(DATA begins)

-- ==== Sys2Proof/Laws/KeepsInfuser.lean ====
section
/-!
SUPPORT. Every operation of Machine/Infuser.lean keeps the queue, and memory in its canonical form.
-/

set_option linter.unusedSimpArgs false
set_option linter.unreachableTactic false
set_option linter.unusedTactic false

namespace Sys2Proof.Machine

theorem State.modSet_keeps {s0 s : State} {x1 x2} (h : Keeps s0 s) :
    Keeps s0 (State.modSet s x1 x2) := by
  unfold State.modSet
  try dsimp only
  repeat' first | with_reducible assumption | simp only [Keeps.mk_iff]

theorem State.cool_keeps {s0 s : State} {x1 x2} (h : Keeps s0 s) :
    Keeps s0 (State.cool s x1 x2) := by
  unfold State.cool
  try dsimp only
  repeat' first | with_reducible assumption | simp only [Keeps.mk_iff] | split | intro _ | with_reducible apply State.modSet_keeps | with_reducible apply Keeps.ite

theorem State.releaseOld_keeps {s0 s : State} {x1} (h : Keeps s0 s) :
    Keeps s0 (State.releaseOld s x1) := by
  unfold State.releaseOld
  try dsimp only
  repeat' first | with_reducible assumption | split | with_reducible apply State.cool_keeps | with_reducible apply State.store_keeps | with_reducible apply Keeps.ite

theorem State.streamLate_keeps {s0 s : State} {x1} (h : Keeps s0 s) :
    Keeps s0 (State.streamLate s x1) := by
  unfold State.streamLate
  try dsimp only
  repeat' first | with_reducible assumption | with_reducible apply State.complete_keeps | with_reducible apply State.jobEvent_keeps

theorem infuserStream_keeps {s0 s : State} (h : Keeps s0 s) :
    Keeps s0 (infuserStream s) := by
  unfold infuserStream
  try dsimp only
  repeat' first | with_reducible assumption | simp only [Keeps.mk_iff] | split | intro _ | with_reducible apply State.withHead_keeps | with_reducible apply State.orFail_keeps | with_reducible apply State.streamLate_keeps | with_reducible apply State.addStreams_keeps | with_reducible apply State.addLive_keeps | with_reducible apply Keeps.ite

theorem infuserStreamLate_keeps {s0 s : State} (h : Keeps s0 s) : Keeps s0 (infuserStreamLate s) := by
  unfold infuserStreamLate
  try dsimp only
  split
  · exact h
  · exact State.streamLate_keeps (State.setQueue_keeps h fun w x mx => (h.own w).mem (List.mem_of_mem_tail mx))

theorem infusionStreamReceive_keeps {s0 s : State} {x0} (h : Keeps s0 s) :
    Keeps s0 (infusionStreamReceive x0 s) := by
  unfold infusionStreamReceive
  try dsimp only
  repeat' first | with_reducible assumption | simp only [Keeps.mk_iff] | split | intro _ | with_reducible apply State.takeStream_keeps | with_reducible apply State.modSet_keeps | with_reducible apply State.store_keeps | with_reducible apply State.leaveUndefined_keeps | with_reducible apply Keeps.ite

theorem State.swapWords_keeps {s0 s : State} {x1 x2 x3 x4 x5} (h : Keeps s0 s) :
    Keeps s0 (State.swapWords s x1 x2 x3 x4 x5) := by
  unfold State.swapWords
  try dsimp only
  repeat' first | with_reducible assumption | split | intro _ | with_reducible apply State.store_keeps | with_reducible apply State.storeAll_keeps | with_reducible apply Keeps.ite

theorem State.swapTakeEffect_keeps {s0 s : State} {x1 x2} (h : Keeps s0 s) :
    Keeps s0 (State.swapTakeEffect s x1 x2) := by
  unfold State.swapTakeEffect
  try dsimp only
  repeat' first | with_reducible assumption | simp only [Keeps.mk_iff] | split | intro _ | with_reducible apply State.modSet_keeps | with_reducible apply State.complete_keeps | with_reducible apply State.swapWords_keeps | with_reducible apply State.cool_keeps | with_reducible apply Keeps.ite

theorem State.acceptCommit_keeps {s0 s : State} {x1 x2} (h : Keeps s0 s) :
    Keeps s0 (State.acceptCommit s x1 x2) := by
  unfold State.acceptCommit
  try dsimp only
  repeat' first | with_reducible assumption | simp only [Keeps.mk_iff] | split | intro _ | with_reducible apply State.complete_keeps | with_reducible apply State.modSet_keeps | with_reducible apply State.swapTakeEffect_keeps | with_reducible apply Keeps.ite

theorem accept_keeps {s0 s : State} (h : Keeps s0 s) :
    Keeps s0 (accept s) := by
  unfold accept
  try dsimp only
  repeat' first | with_reducible assumption | simp only [Keeps.mk_iff] | split | intro _ | with_reducible apply State.withHead_keeps | with_reducible apply State.orFail_keeps | with_reducible apply State.modSet_keeps | with_reducible apply State.addLive_keeps | with_reducible apply State.acceptCommit_keeps | with_reducible apply Keeps.ite

theorem acceptComplete_keeps {s0 s : State} {x0} (h : Keeps s0 s) :
    Keeps s0 (acceptComplete x0 s) := by
  unfold acceptComplete
  try dsimp only
  repeat' first | with_reducible assumption | split | with_reducible apply State.acceptCommit_keeps | with_reducible apply Keeps.ite

theorem acceptDeadline_keeps {s0 s : State} {x0} (h : Keeps s0 s) :
    Keeps s0 (acceptDeadline x0 s) := by
  unfold acceptDeadline
  try dsimp only
  repeat' first | with_reducible assumption | simp only [Keeps.mk_iff] | split | intro _ | with_reducible apply State.complete_keeps | with_reducible apply State.modSet_keeps | with_reducible apply State.leaveUndefined_keeps | with_reducible apply Keeps.ite | with_reducible apply Keeps.getD

theorem swap_keeps {s0 s : State} (h : Keeps s0 s) :
    Keeps s0 (swap s) := by
  unfold swap
  try dsimp only
  repeat' first | with_reducible assumption | simp only [Keeps.mk_iff] | intro _ | with_reducible apply State.withHead_keeps | with_reducible apply State.orFail_keeps | with_reducible apply State.modSet_keeps | with_reducible apply State.addLive_keeps

theorem State.swapFired_keeps {s0 s : State} {x1 x2} (h : Keeps s0 s) :
    Keeps s0 (State.swapFired s x1 x2) := by
  unfold State.swapFired
  try dsimp only
  repeat' first | with_reducible assumption | simp only [Keeps.mk_iff] | split | intro _ | with_reducible apply State.swapTakeEffect_keeps | with_reducible apply State.modSet_keeps | with_reducible apply Keeps.ite

theorem State.swapTimer_keeps {s0 s : State} {x1} (h : Keeps s0 s) :
    Keeps s0 (State.swapTimer s x1) := by
  unfold State.swapTimer
  try dsimp only
  repeat' first | with_reducible assumption | intro _ | with_reducible apply State.swapFired_keeps | with_reducible apply Keeps.foldl | with_reducible apply Keeps.foldlFst

theorem State.endSwaps_keeps {s0 s : State} (h : Keeps s0 s) :
    Keeps s0 (State.endSwaps s) := by
  unfold State.endSwaps
  try dsimp only
  repeat' first | with_reducible assumption | intro _ | with_reducible apply State.swapTakeEffect_keeps | with_reducible apply Keeps.foldl | with_reducible apply Keeps.foldlFst

theorem seqBegin_keeps {s0 s : State} (h : Keeps s0 s) :
    Keeps s0 (seqBegin s) := by
  unfold seqBegin
  try dsimp only
  repeat' first | with_reducible assumption | intro _ | with_reducible apply State.withHead_keeps | with_reducible apply State.orFail_keeps | with_reducible apply State.complete_keeps | with_reducible apply State.storeAll_keeps | with_reducible apply Keeps.getD

theorem seqEnd_keeps {s0 s : State} (h : Keeps s0 s) :
    Keeps s0 (seqEnd s) := by
  unfold seqEnd
  try dsimp only
  repeat' first | with_reducible assumption | intro _ | with_reducible apply State.withHead_keeps | with_reducible apply State.orFail_keeps | with_reducible apply State.store_keeps | with_reducible apply State.complete_keeps | with_reducible apply State.releaseOld_keeps | with_reducible apply Keeps.foldl | with_reducible apply Keeps.foldlFst

theorem coolingEnd_keeps {s0 s : State} {x0 x1} (h : Keeps s0 s) :
    Keeps s0 (coolingEnd x0 x1 s) := by
  unfold coolingEnd
  try dsimp only
  repeat' first | with_reducible assumption | split | intro _ | with_reducible apply State.modSet_keeps | with_reducible apply Keeps.ite

theorem State.clearSet_keeps {s0 s : State} {x1} (h : Keeps s0 s) :
    Keeps s0 (State.clearSet s x1) := by
  unfold State.clearSet
  try dsimp only
  repeat' first | with_reducible assumption | split | with_reducible apply State.zero_keeps | with_reducible apply Keeps.ite

theorem State.endSet_keeps {s0 s : State} {x1} (h : Keeps s0 s) :
    Keeps s0 (State.endSet s x1) := by
  unfold State.endSet
  try dsimp only
  repeat' first | with_reducible assumption | simp only [Keeps.mk_iff] | split | intro _ | with_reducible apply State.complete_keeps | with_reducible apply State.modSet_keeps | with_reducible apply State.clearSet_keeps | with_reducible apply Keeps.foldl | with_reducible apply Keeps.foldlFst | with_reducible apply Keeps.ite

end Sys2Proof.Machine
end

(DATA ends)

Show, from the listing above, every line holding the word "lean".

-- ==== Sys2Proof/Laws/KeepsInfuser.lean ====
SUPPORT. Every operation of Machine/Infuser.lean keeps the queue, and memory in its canonical form.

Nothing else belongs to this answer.